Back to skill

Security audit

Self-Improving Agent (Proactive Self-Reflection)

Security checks across malware telemetry and agentic risk

Overview

This skill is a coherent local memory tool, but it persistently changes agent behavior and stores user-derived data with several under-scoped consent and deletion behaviors users should review first.

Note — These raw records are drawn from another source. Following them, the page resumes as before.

/-- What a well-formed command promises: an access size is 1, 2, 4 or 8 bytes, a PCIe request has 1 to 4,096 bytes within a 4 KiB page and
its data's length is its own, an MSI-X write is aligned to 4 bytes, a frame has a whole Ethernet header, a Follow_Up is no two-step Sync, a
bank number is one of a subchannel's, and a channel's training names ten lanes for each DIMM. -/
def Statement (i : Instr) : Prop :=
  i.wf = true →
    match i with
    | .registerWrite _ _ size _ => size ∣ 8
    | .readAndClear _ _ size => size ∣ 8
    | .pcieDmaRequest _ _ write addr len data => 1 ≤ len ∧ addr.toNat % 4096 + len ≤ 4096 ∧ data.length = if write then len else 0
    | .msixMessage _ _ addr _ => addr.toNat % 4 = 0
    | .frameReceive _ frame _ => 14 ≤ frame.length ∧ frame.length ≤ 65535
    | .ptpFollowUp p => p.twoStep = false
    | .rowIdleClose _ _ bank => bank < 512
    | .retrainComplete _ lanes => lanes.length = 10 ∨ lanes.length = 20
    | .channelTrained _ r => r.lanes.length ≤ 20
    | .trainingEnd r => r.links.Nodup
    | _ => True

/-- An access size divides 8 (R8). -/
theorem size_divides {n : Nat} (h : sizeOk n = true) : n ∣ 8 := by
  simp only [sizeOk, Bool.or_eq_true, beq_iff_eq] at h
  obtain ((rfl | rfl) | rfl) | rfl := h <;> decide

theorem powerOnReset : Statement (.powerOnReset) := fun _ => trivial

theorem mrstNReset : Statement (.mrstNReset) := fun _ => trivial

theorem pwrgdAoFall : Statement (.pwrgdAoFall) := fun _ => trivial

theorem pwrgdMainFall : Statement (.pwrgdMainFall) := fun _ => trivial

theorem serviceDomainRelease : Statement (.serviceDomainRelease) := fun _ => trivial

theorem bootImageRead : Statement (.bootImageRead) := fun _ => trivial

theorem hello (h : SvcHdr) (p : Bytes) : Statement (.hello h p) := fun _ => trivial

theorem sessionOpen (h : SvcHdr) (p : Bytes) : Statement (.sessionOpen h p) := fun _ => trivial

theorem sessionClose (h : SvcHdr) (p : Bytes) : Statement (.sessionClose h p) := fun _ => trivial

theorem keepalive (h : SvcHdr) (p : Bytes) : Statement (.keepalive h p) := fun _ => trivial

theorem handoverPrepare (h : SvcHdr) (p : Bytes) : Statement (.handoverPrepare h p) := fun _ => trivial

theorem sessionLapse : Statement (.sessionLapse) := fun _ => trivial

theorem handoverTokenExpiry : Statement (.handoverTokenExpiry) := fun _ => trivial

theorem regRead (h : SvcHdr) (p : Bytes) : Statement (.regRead h p) := fun _ => trivial

theorem regWrite (h : SvcHdr) (p : Bytes) : Statement (.regWrite h p) := fun _ => trivial

theorem tagBulk (h : SvcHdr) (p : Bytes) : Statement (.tagBulk h p) := fun _ => trivial

theorem start (h : SvcHdr) (p : Bytes) : Statement (.start h p) := fun _ => trivial

theorem moduleReset (h : SvcHdr) (p : Bytes) : Statement (.moduleReset h p) := fun _ => trivial

theorem holdEnter (h : SvcHdr) (p : Bytes) : Statement (.holdEnter h p) := fun _ => trivial

theorem holdEntryComplete : Statement (.holdEntryComplete) := fun _ => trivial

theorem holdExit (h : SvcHdr) (p : Bytes) : Statement (.holdExit h p) := fun _ => trivial

theorem holdExitComplete : Statement (.holdExitComplete) := fun _ => trivial

theorem testEnter (h : SvcHdr) (p : Bytes) : Statement (.testEnter h p) := fun _ => trivial

theorem testExit (h : SvcHdr) (p : Bytes) : Statement (.testExit h p) := fun _ => trivial

theorem imagePut (h : SvcHdr) (p : Bytes) : Statement (.imagePut h p) := fun _ => trivial

theorem imageLoad (h : SvcHdr) (p : Bytes) : Statement (.imageLoad h p) := fun _ => trivial

theorem flashRead (h : SvcHdr) (p : Bytes) : Statement (.flashRead h p) := fun _ => trivial

theorem flashWrite (h : SvcHdr) (p : Bytes) : Statement (.flashWrite h p) := fun _ => trivial

theorem flashErase (h : SvcHdr) (p : Bytes) (failAt : Option Nat) : Statement (.flashErase h p failAt) := fun _ => trivial

theorem dumpRead (h : SvcHdr) (p : Bytes) : Statement (.dumpRead h p) := fun _ => trivial

theorem notifyAnswer (h : SvcHdr) (p : Bytes) : Statement (.notifyAnswer h p) := fun _ => trivial

theorem notifyResend : Statement (.notifyResend) := fun _ => trivial

theorem fuseArm (h : SvcHdr) (p : Bytes) : Statement (.fuseArm h p) := fun _ => trivial

theorem fuseConfirm (h : SvcHdr) (p : Bytes) : Statement (.fuseConfirm h p) := fun _ => trivial

theorem fuseArmExpiry : Statement (.fuseArmExpiry) := fun _ => trivial

theorem trainingEnd (r : TrainResult) : Statement (.trainingEnd r) := by
  intro h
  simp only [Instr.wf, trainOk, Bool.and_eq_true, decide_eq_true_eq] at h
  exact h.1.1.2

theorem verifyComplete : Statement (.verifyComplete) := fun _ => trivial

theorem patchCheckComplete : Statement (.patchCheckComplete) := fun _ => trivial

theorem checkComplete (absent : List (Fin 19 × BitVec 16)) : Statement (.checkComplete absent) := fun _ => trivial

theorem prepareComplete : Statement (.prepareComplete) := fun _ => trivial

theorem quiesceTimeout : Statement (.quiesceTimeout) := fun _ => trivial

theorem sectionApplied : Statement (.sectionApplied) := fun _ => trivial

theorem reworkComplete : Statement (.reworkComplete) := fun _ => trivial

theorem registerWrite (a : Actor) (addr : BitVec 52) (size : Nat) (v : Word) : Statement (.registerWrite a addr size v) := fun h => size_divides h

theorem readAndClear (a : Actor) (addr : BitVec 52) (size : Nat) : Statement (.readAndClear a addr size) := fun h => size_divides h

theorem unitReset (a : Actor) (kind : Fin 16) (index : BitVec 12) (v : Word) : Statement (.unitReset a kind index v) := fun _ => trivial

theorem microcodeLoad (u : StoreUnit) (readBack : Option (Fin 256)) : Statement (.microcodeLoad u readBack) := fun _ => trivial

Install only if you want the agent to maintain durable local memory and let that memory influence future work. Before using it, review the setup snippets for AGENTS.md, SOUL.md, and HEARTBEAT.md, require confirmation before any first write or deletion/export, and periodically inspect or delete ~/self-improving/. Do not store secrets, financial or medical data, location routines, third-party details, or sensitive work context in this memory.

SkillSpector

By NVIDIA
Vulnerability Patterns
  • Data ExfiltrationExternal Transmission, Env Variable Harvesting, File System Enumeration
  • Excessive AgencyUnrestricted Tool Access, Autonomous Decision Making, Scope Creep
  • Trigger AbuseOverly Broad Trigger, Shadow Command Trigger, Keyword Baiting Trigger
  • MCP Tool PoisoningHidden Instructions, Unicode Deception, Parameter Description Injection
  • Prompt InjectionInstruction Override, Hidden Instructions, Exfiltration Commands
Findings (12)

Context-Inappropriate Capability

Medium
Confidence
95% confidence
Finding
The kill-switch instructs the system to export current memory to a file before wiping it, which creates a new persistence channel exactly when the user is requesting deletion. That undermines the privacy boundary of "forget everything" and can preserve sensitive or regulated data outside the normal memory store, increasing risk of unauthorized retention or later disclosure.

Intent-Code Divergence

Medium
Confidence
98% confidence
Finding
The phrase "forget everything" communicates complete deletion, but the documented behavior preserves memory first by exporting it. This is a direct contradiction of user intent and transparency requirements, and it can mislead users into believing data has been erased when it still exists in another artifact.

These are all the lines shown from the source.